Given the fact that China will become the world's largest economy soon, the rest of the world also has a significant interest in whether it can continue its economic progress. In fact, it is the actions of Chinese leaders, and the determination of Chinese people over the next decade, that will determine whether China can achieve its economic potential and continue to spread that success throughout the world.

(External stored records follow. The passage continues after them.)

-- ==== Sys2Proof/Machine/Wake.lean ====
section
/-! DEFINITION. Wake reasons and the registration of a wake (R282-R286, R302, R582, R585, R589). -/
namespace Sys2Proof.Machine

/-- An AWAKE input lies above its threshold (R585). -/
def awakeAbove (s : State) : Bool := (awakeAt s 0).above || (awakeAt s 1).above

/-- A wake reason of R286 is present. -/
def wakeReason (s : State) : Bool :=
  !s.sys.limpN || awakeAbove s ||
  (match s.pwr.lastWake with
   | some t => decide (s.pwr.age < t + s.nm.sleepPath * nsPerSec)
   | none => false)

/-- The conditions of R583: every enabled NM cluster Moored, no claim, no wake reason. -/
def autoQuiet (s : State) : Bool :=
  s.pwr.auto && s.fv.started && decide (s.pwr.state < 3) && !wakeReason s &&
  (List.range 32).all (fun k => let n := nmcAt s k; !n.en || (decide (n.state = .moored) && decide (n.claims = 0)))

/-- The conditions are looked at on every boundary; `quietAt` keeps since when they have held. -/
def quietBoundary (s : State) : State :=
  let ok := autoQuiet s
  modPwr (fun p => { p with quietAt := if ok then some (p.quietAt.getD s.tide.counter) else none }) s

/-- Sleeping T1 ports with `wake_fwd` send a wake-up (R302). -/
def forwardWake (s : State) : State :=
  (List.range 8).foldl (fun s k =>
    if (portAt s k).link = 2 && (t1At s k).fwd then setLink k 3 s else s) s

/-- The power state takes a value; POWER_STATE (R588). -/
def setPowerState (n : Nat) (auto : Bool) (s : State) : State :=
  if s.pwr.state = n then s
  else
    let old := s.pwr.state
    emit 0x7002 0 (modPwr (fun p => { p with state := n }) s) (cause := n) (flags := old + flag 2 auto)

/-- POWER_WAKE (R588) with its record. -/
def wakeRecord (src det : Nat) (s : State) : State := modPwr (fun p => { p with source := src, detail := det }) s

/-- VCORE returns at PL0 and `level` is restored from there (R581). -/
def vcoreReturn (t : Nat) (s : State) : State :=
  modPwr (fun p => { p with
    vcoreEn := true, clk := 0, change := some { target := p.level, restore := true }, trans := some { target := t } }) s

/-- An entry into SLEEP is aborted (R582): ACTIVE, POWER_WAKE, and the outputs come back as at a hand-back
(R233, step 3). With VCORE off the way to ACTIVE is the exit from STANDBY (R581), once nothing keeps VCORE off. -/
def abortSleep (src det : Nat) (s : State) : State :=
  let s := modPwr (fun p => { p with trans := none, armed := false, latched := none, want := 0 }) s
  let s := wakeRecord src det s
  let s := if s.pwr.vcoreEn then setPowerState 0 false s
    else if s.pwr.forced || s.pwr.vcoreBar then setPowerState 2 false s
    else vcoreReturn 0 (setPowerState 2 false s)
  let s := modTp (fun t => { t with handBack := if t.governs then t.handBack else .switching, waiting := handBackList s }) s
  emit 0x7003 0x20 s (cause := src) (value := det)

/-- A wake is registered (R286, R582, R586, R589): in SLEEP it causes a start, whose source reads 10 within
200 µs of SLEEP entry; an entry in progress is aborted; otherwise it is a wake reason for `sleep_path`. -/
def regWake (src det : Nat) (s : State) : State :=
  let s := forwardWake (modPwr (fun p => { p with lastWake := some s.pwr.age }) s)
  if s.pwr.slept then
    if s.pwr.cause.isSome then s
    else
      let src := if s.pwr.age < s.pwr.sleptAt + 200000 then 10 else src
      wakeRecord src det (modPwr (fun p => { p with cause := some (src, det) }) s)
  else if s.pwr.state = 3 then abortSleep src det s
  else if s.pwr.armed then modPwr (fun p => { p with latched := if p.latched.isSome then p.latched else some (src, det) }) s
  else s

end Sys2Proof.Machine
end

The OECD's recent study of long-term global growth bases its assumptions on each country's capacity for structural change. Its baseline case of global GDP growth of about 3 percent, once the world has fully recovered from the Western debt crisis, is based on an assumption of gradual economic reform. But the OECD study points out that "bolder structural reforms could raise global GDP by an average of 16 percent relative to its baseline assumption, and "ambitious policy market reforms could raise GDP by 10 percent". There is a clear, established link between, on the one hand, well-considered economic policies that encourage structural change, and, on the other, higher GDP growth and more wealth per person.
The economic growth paths the world and China will follow depend on the policies that are executed in the next few years. Policies that encourage productivity growth and innovation will provide a much better future. But if that is so, why doesn't every country introduce well-planned economic reforms today? The reason is that reforms always involve change in the existing structure. People and institutions who are doing well at the moment do not want change that threatens their positions. They resist change, arguing that it is unnecessary or dangerous. A government is likely to be influenced by powerful lobbies and special-interest groups from large industries who like to keep things as they are.
But China cannot stand still. The new leaders must seek and embrace well-planned changes that encourage more growth and prosperity in China. Their starting point is to introduce much greater competition into the economy. For example, in the financial sector the state-owned banks today enjoy very powerful competitive positions because they support, and in turn are supported by, the dominant state-owned sector.
Although foreign banks were allowed to enter the Chinese market a decade ago, they have not been allowed to fully penetrate the banking market. They are restricted in the commercial activities they can conduct, and the share they can own of Chinese financial institutions.
China needs to remove constraints on foreign banks, as well as on privately-owned and well-regulated Chinese banks from entering fully into the Chinese banking market. It is the regulator's job to ensure that banks operating in China have enough capital and operate in accordance with Chinese laws and customs. Restricting foreign access to China's financial sector is the wrong way of making sure that China's economy is not disturbed by improper or dangerous financial activities. Providing a fully competitive financial sector, operating within clearly defined and strongly policed guidelines, would provide a huge boost to the Chinese economy, in growth, product innovation and consumer choice.
Incumbents always fear they will suffer if more competition is introduced, so they try to stop it. In fact, when well-qualified and well-capitalized new competitors enter a market, they come with new products that are offered at attractive prices to build market share. Prices fall and new products appear. Consumers benefit from lower prices and greater choice, and are stimulated to spend more. The total market size expands. Existing players are forced to adjust their products and prices. Often, once they have begun to adjust to the new entrants and the inevitability of competition, they benefit enormously from the new competitive landscape because they can use their strong existing positions in the market to take advantage of shifts in demand by repositioning themselves.
The financial services industry is not the only Chinese industry that needs much greater competition, but it is the most important. Since 2008 we have seen how the collapse of the Western banking system has paralyzed the developed economies. Financial services lie at the heart of a modern economy. Bank credit provides the flow of blood to the economic body. Efficient securities and investment banking services ensure that many important market prices, such as oil, reflect their true economic values, so that the correct signals are sent allowing the economy to function efficiently, and growth and employment are both as strong as they could be.
More competition needs to be introduced into most of the rest of China's economy. The huge telecommunications industry, another example, is populated by entirely Chinese players. Here, too, well-regulated foreign companies need to be encouraged to enter the market. The result? Better products, lower prices, more choice, more growth and more innovation. Competition in China's economy is vital to spur the innovation that China depends on to raise productivity as its workforce starts to shrink.
Here, then is the first major challenge for China's new leadership. For an example they need only look at the benefits that China's joining the World Trade Organization in 2001 brought to the country's economy. Encouraged by the prospect of a China that operated within the WTO's system of rules, foreign companies poured into China's coastal provinces to find cheaper China-made products that they could profitably sell in their domestic markets. China's fast growth and increase in wealth since then owes much to that decision. Let us hope that China's new leaders are inspired by their predecessors to follow in their difficult but correct path. If they do, China can look forward to becoming a high-income country within the next generation.